I am looking to figure out if the following integral converges or diverges. $\int_{0}^\infty{\frac{dx}{\sqrt{x}*(1+x)}}$ = $\int_{0}^\infty{\frac{dx}{\mathrm{x}^{1/2}+\mathrm{x}^{3/2}}}$.
I have set it less than or equal to $\int_{0}^\infty{\frac{dx}{\mathrm{x}^{3/2}}}$. Since there is an asymptote at $x = 0$, I split this integral into $\int_{0}^1{\frac{dx}{\mathrm{x}^{3/2}}}$ + $\int_{1}^\infty{\frac{dx}{\mathrm{x}^{3/2}}}$.
However this results in a contradiction because the p test says the first part should diverge and the second part of this split integral should converge. Therefore, I cannot say anything about the convergence of the original integral. I'm not sure what to do at this point.
The key to a split like this? Split the integral before you make a comparison, then compare to different things in the two pieces.
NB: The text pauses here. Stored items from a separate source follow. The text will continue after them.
-- ==== Sys2Proof/Machine/Save.lean ====
section
/-! DEFINITION. Saving and restoring teams: pre-emption, long-wait swaps, RESUME and its checks, wake sources, quanta, and the Sillage record (R298, R299, R313, R322 to R324, R387 to R391). -/
namespace Sys2Proof.Machine

/-! ### The save format (R389, R390) -/

def saveTags : List Nat := (List.range 17).map (· + 1) ++ [0x20]
def tagScratch : Nat := 0x11
/-- Every section but TELEMETRY is required. -/
def tagRequired (t : Nat) : Bool := t ≠ 0x20

def sectionBytes (tag : Nat) (body : List Byte) : List Byte :=
  bytesOf 2 tag ++ bytesOf 1 1 ++ bytesOf 1 0 ++ bytesOf 1 (tagRequired tag).toNat ++ bytesOf 3 0 ++ bytesOf 8 body.length ++ body

/-- A core record: its sections in the order of their tags, and the end tag. -/
def coreRecord (x : CoreSave) (spad : List Byte) : List Byte :=
  saveTags.flatMap (fun t => sectionBytes t (if t = tagScratch then spad else x.body t)) ++ List.replicate 16 0

def saveHeader (reason cores job dtc : Nat) (recs digest : List Byte) : List Byte :=
  ([0x4A, 0x53, 0x41, 0x56] : List Byte) ++ bytesOf 1 0 ++ bytesOf 1 1 ++ bytesOf 1 reason ++ bytesOf 1 cores ++ bytesOf 8 job
    ++ bytesOf 8 dtc ++ bytesOf 8 (64 + recs.length) ++ digest

/-- Where the save of a team stands. -/
def saveAddr (r : LaunchRec) (jd jc : Nat) : Nat := r.savearea + 2 ^ 25 * (8 * jd + jc)

def State.jobAsid (s : State) (j : Job) : Nat := ((s.part j.part).map (fun p => p.record.lcasid.getD j.qrec.lrec.ctx 0)).getD 0

/-! ### Saving a team (R298, R381, R387) -/

/-- What a drain ends before a save: accesses, the grid's current tiles, the reply of a stack, member lists, and the
acknowledgements of the bank's invalidations. The bank issues nothing from then on (R322). -/
def State.drainBank (s : State) (b : BankId) : State :=
  let s := (s.returnLoads b).performAmons b
  let s := (s.performAll (s.pend.filter (fun p => p.bank = b))).endTiles b
  let s : State := stateOf (execAttarStackReply b s) s
  let s : State := match (s.bank b).binding with
    | some c => (s.ply.filter (fun o => o.job = c.job && o.members.any (fun m => m.c = (c.jd, c.jc, c.jk)))).foldl (fun s o => s.plySendAll o.id) s
    | none => s
  (s.invals.filter (fun v => v.bank = b)).foldl State.ackInval s

/-- Every accepted copy of a bank runs to its end. -/
def State.finishXfers (s : State) (b : BankId) : State :=
  ([0, 1, 2, 3, 4, 5, 6, 7] : List (BitVec 3)).foldl (fun s ch =>
    ((s.bank b).getChan ch).xfers.foldl (fun s x => stateOf (execTransferComplete b ch x.id s) s) s) s

/-- Brings a bank into its place by rank. -/
def insertRank (x : BankId × Binding) : List (BankId × Binding) → List (BankId × Binding)
  | [] => [x]
  | y :: l => if x.2.jk ≤ y.2.jk then x :: y :: l else y :: insertRank x l

/-- The banks of a team, in rank order, which is that of their core numbers (R130, R389). -/
def Job.teamBanks (j : Job) (jd jc : Nat) : List (BankId × Binding) := (j.banks.filter (fun (_, c) => c.jd = jd && c.jc = jc)).foldr insertRank []

/-- How many members of other teams have arrived at the instance that a stream of a saved core waits at (R299). -/
def State.foreignArrivals (j : Job) (c : Coord) (k : Bank) (kind : StreamKind) (id : Nat) : Nat :=
  match j.arrivalOf id (k.rdvCount kind (BitVec.ofNat 6 id) - 1) c kind with
  | some own => (j.arrivals.filter (fun a => a.same own && !(a.jd = c.1 && a.jc = c.2.1))).length
  | none => 0

/-- A saved bank whose RDV waits hold the arrivals of other teams so far, so that a later one fires as a wake source (R299). -/
def Bank.marksRdv (k : Bank) (j : Job) (c : Coord) : Bank :=
  ([.c, .g] : List StreamKind).foldl (fun k kind =>
    match (k.stream kind).wait with
    | some w =>
      if w.tag = .rdv then
        k.setStream kind { k.stream kind with wait := some { w with vals := [BitVec.ofNat 64 (State.foreignArrivals j c k kind w.obj)] } }
      else k
    | none => k) k

/-- Writes the context save of a drained team and takes the team off its banks; `free` gives the banks up as well
(R298), else they wait for RELEASE (R310). -/
def State.saveTeam (s : State) (j : Job) (jd jc reason : Nat) (runnable free : Bool) : State :=
  let bs := j.teamBanks jd jc
  let asid := s.jobAsid j
  let va := saveAddr j.qrec.lrec jd jc
  let serial := s.nextSave
  let recs := bs.flatMap (fun (b, _) =>
    coreRecord ⟨b.core, b.bank, s.dirtyWord b, s.bank b⟩ (s.readMem (spadPlace b.core 0) Config.spadBytes))
  let digest := shake256 recs 32
  let cores := bs.map (fun (b, c) =>
    let k := s.bank b
    (c.jk, b.core, ({ k with preemptAt := none, drain := if k.pendTrap.isSome then .fault else .none } : Bank).marksRdv j (c.jd, c.jc, c.jk)))
  let s := s.writeOrLog [.mem] j.part asid va (saveHeader reason bs.length j.id s.dtc recs digest ++ recs)
  let s : State := { s with saves := s.saves ++ [⟨serial, va, j.part, asid, j.id, reason, cores, digest⟩], nextSave := serial + 1 }
  let s := bs.foldl (fun s (b, c) => (s.setBank b { Bank.reset with binding := if free then none else some c }).pickBank b.core) s
  let s := s.modJob j.id (fun j => { j with
    banks := j.banks.filter (fun (_, c) => !(c.jd = jd && c.jc = jc)), teams := j.teams.filter (fun t => !(t.jd = jd && t.jc = jc)),
    saved := j.saved ++ [⟨jd, jc, reason, serial, runnable, serial⟩] })
  s.migFinish j.id

/-- Grid operations of a bank that are still at work. -/
def Bank.gridBusy (k : Bank) : Bool := k.grid.any (fun o => o.phase = .running)

/-- PREEMPT_DRAIN_EXPIRY (R387): the bank's drain ends, once DRAIN_NS has passed or its grid instructions are over; the
core runs its other bank, and the team is saved once each of its banks is drained. A fault whose record is not yet
written holds the drain. -/
def execPreemptDrainExpiry (b : BankId) (s : State) : Out :=
  let k := s.bank b
  match k.preemptAt, k.binding, s.jobOf b with
  | some t, some c, some j =>
    let ns := ((s.part c.part).map (fun p => p.drainNs.toNat)).getD 0
    if k.drain = .parked ∨ (k.pendTrap.map (fun p => p.seq.isNone)).getD false ∨ (s.dtc < t + ns ∧ k.gridBusy ∧ k.drain = .preempt) then .next s
    else
      let s := ((s.drainBank b).modBank b (fun k => { k with drain := .parked })).pickBank b.core
      let migrating := ((s.part c.part).map (fun p => decide (p.mig.state = migStopping ∧ p.mig.job = j.id))).getD false
      if (j.teamBanks c.jd c.jc).all (fun (q, _) => (s.bank q).drain = .parked) then
        .next (s.saveTeam j c.jd c.jc (if migrating then 0x40 else 0x30) (!migrating) false)
      else .next s
  | _, _, _ => .next s

/-! ### Quanta and long waits (R298, R313) -/

/-- The bank of the lowest-numbered core of a team. -/
def Job.leader (j : Job) (jd jc : Nat) : Option BankId :=
  match j.teamBanks jd jc with
  | [] => none
  | (b, _) :: l => some (l.foldl (fun m (q, _) => if q.core < m.core then q else m) b)

/-- QUANTUM_BOUNDARY: the team has held its banks for QUANTUM_NS. -/
def execQuantumBoundary (job jd jc : Nat) (s : State) : Out :=
  match s.job job with
  | none => .next s
  | some j =>
    match j.teams.find? (fun t => t.jd = jd && t.jc = jc), j.leader jd jc with
    | some t, some b =>
      if t.start + (s.bank b).quantum.toNat ≤ s.dtc then .next (s.modTeam job jd jc (fun t => { t with boundary := true })) else .next s
    | _, _ => .next s

/-- When a stream's wait began; none when it does not wait. A bank that waits for an answer waits (R381). -/
def Bank.waitStart (k : Bank) (kind : StreamKind) : Option Nat :=
  match k.pendTrap with
  | some t => some t.time
  | none => (k.stream kind).wait.map (fun w => w.since)

/-- Every stream of the bank has waited longer than `ns`. -/
def Bank.waitsLong (k : Bank) (now ns : Nat) : Bool :=
  ([.c, .g] : List StreamKind).all (fun x => (k.waitStart x).elim false (fun t => t + ns < now))

/-- The condition, width and span of the WAITA that a C stream stands at. -/
def Bank.waitaAt (k : Bank) : Option (Cond × Bool × SpanReg) :=
  match decode .c k.priv k.c.pc.toNat (k.c.code.drop (k.c.pc.toNat / 8)) with
  | .ok (.waita _ cc wide _ _ m _ _) _ => some (cc, wide, k.getB m.sb)
  | _ => none

/-- The place of a scratchpad address that a core reaches through a span. -/
def spadAt (core : Nat) (r : BitVec 256) (off : Nat) : Nat :=
  spadPlace (if sSPACE r = 1 then core else core / 64 * 64 + sCORE r) off

/-- Whether the word of a WAITA satisfies its condition at its point of coherence (R299). `gone` names the cores whose scratchpads
stand in a save: no agent changes those any more. -/
def State.watchHolds (s : State) (part core : Nat) (gone : List Nat) (k : Bank) (w : Wait) : Bool :=
  match k.waitaAt with
  | none => false
  | some (cc, wide, r) =>
    let test := fun (p : Nat) => waitaHolds cc wide (BitVec.ofNat 64 (s.readNum p (if wide then 8 else 4))) (w.vals.headD 0)
    if sSPACE r.bits ≠ 0 then !gone.any (fun c => spadAt core r.bits w.detail / Config.spadBytes = spadPlace c 0 / Config.spadBytes) && test (spadAt core r.bits w.detail)
    else
      match s.reachVA [.mem] part k.asid.toNat w.detail false with
      | .ok (.place p _, _) => test p
      | .ok _ => s.pick 10 w.detail 0 0 % 2 = 1
      | .error _ => true

/-- Whether a copy that ended during the save has satisfied a WAITA of the team on a scratchpad (R299). -/
def State.watchEnded (s : State) (bs : List (BankId × Binding)) : Bool :=
  bs.any (fun (b, _) =>
    let k := s.bank b
    (k.waitaAt.any (fun (_, _, r) => sSPACE r.bits ≠ 0)) && k.c.wait.any (fun w => w.tag = .waita && s.watchHolds k.part b.core [] k w))

/-- LONG_WAIT_SWAP. A trap that waits for its record holds the team (R380). Accepted copies go on to their end before the save, so
that a saved team waits for no copy of its own (R236, R381). -/
def execLongWaitSwap (job jd jc : Nat) (s : State) : Out :=
  match s.job job with
  | none => .next s
  | some j =>
    match j.leader jd jc with
    | none => .next s
    | some b =>
      let bs := j.teamBanks jd jc
      let ns := (s.bank b).lwait.toNat
      if ns = 0 ∨ !j.started ∨ !bs.all (fun (q, _) =>
          let k := s.bank q
          k.waitsLong s.dtc ns && k.preemptAt.isNone && k.halted.isNone && (k.pendTrap.map (fun p => p.seq.isSome)).getD true) then .next s
      else
        let s := bs.foldl (fun s (q, _) => (s.finishXfers q).drainBank q) s
        .next ((s.saveTeam j jd jc 0x31 (s.watchEnded bs) true).logSched .longWait [j.qrec.lrec.recid, jd, jc, s.dtc])

/-! ### Wake sources (R299) -/

def Wait.late (w : Wait) (now : Nat) : Bool := (w.vals.getLast?.map (fun d => decide (d.toNat ≤ now))).getD false

/-- Whether a slot of an open query of a saved core can be committed into its hank once the core is back (R264). -/
def State.slotHeld (s : State) (j : Job) (c : Coord) (k : Bank) (which : AttarQuery → Bool) : Bool :=
  s.scans.any (fun q => q.job = j.id && q.c = c && which q && (k.getH (BitVec.ofNat 4 q.hank)).free ≠ 0)

/-- Whether a commit or a delivery into a hank of a saved core is held at the hub or at a stack (R253, R264, R300). -/
def State.commitHeld (s : State) (j : Job) (c : Coord) (core : Nat) (k : Bank) (h : Nat) : Bool :=
  s.hub.any (fun m => m.job = j.id && m.jd = c.1 && m.jc = c.2.1 && m.home = coreNum core && m.hank.toNat = h)
    || s.ply.any (fun o => o.job = j.id && o.owner = c && o.hank = h && o.out.isSome) || s.slotHeld j c k (fun q => q.hank = h)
If you were going to make the same comparison in both parts, there wouldn't be any reason to split it. (OK, that's a more advanced view - with an improper Riemann integral, we have to split anyway)
For $1\le x<\infty$, $x^{\frac12}\le x^{\frac32}$ and the denominator is dominated by the $x^{\frac32}$ term, so we compare to $x^{-\frac32}$. For $0<x\le 1$, $x^{\frac12}\ge x^{\frac32}$ and the denominator is dominated by the $x^{\frac12}$ term, so we compare to $x^{-\frac12}$ instead.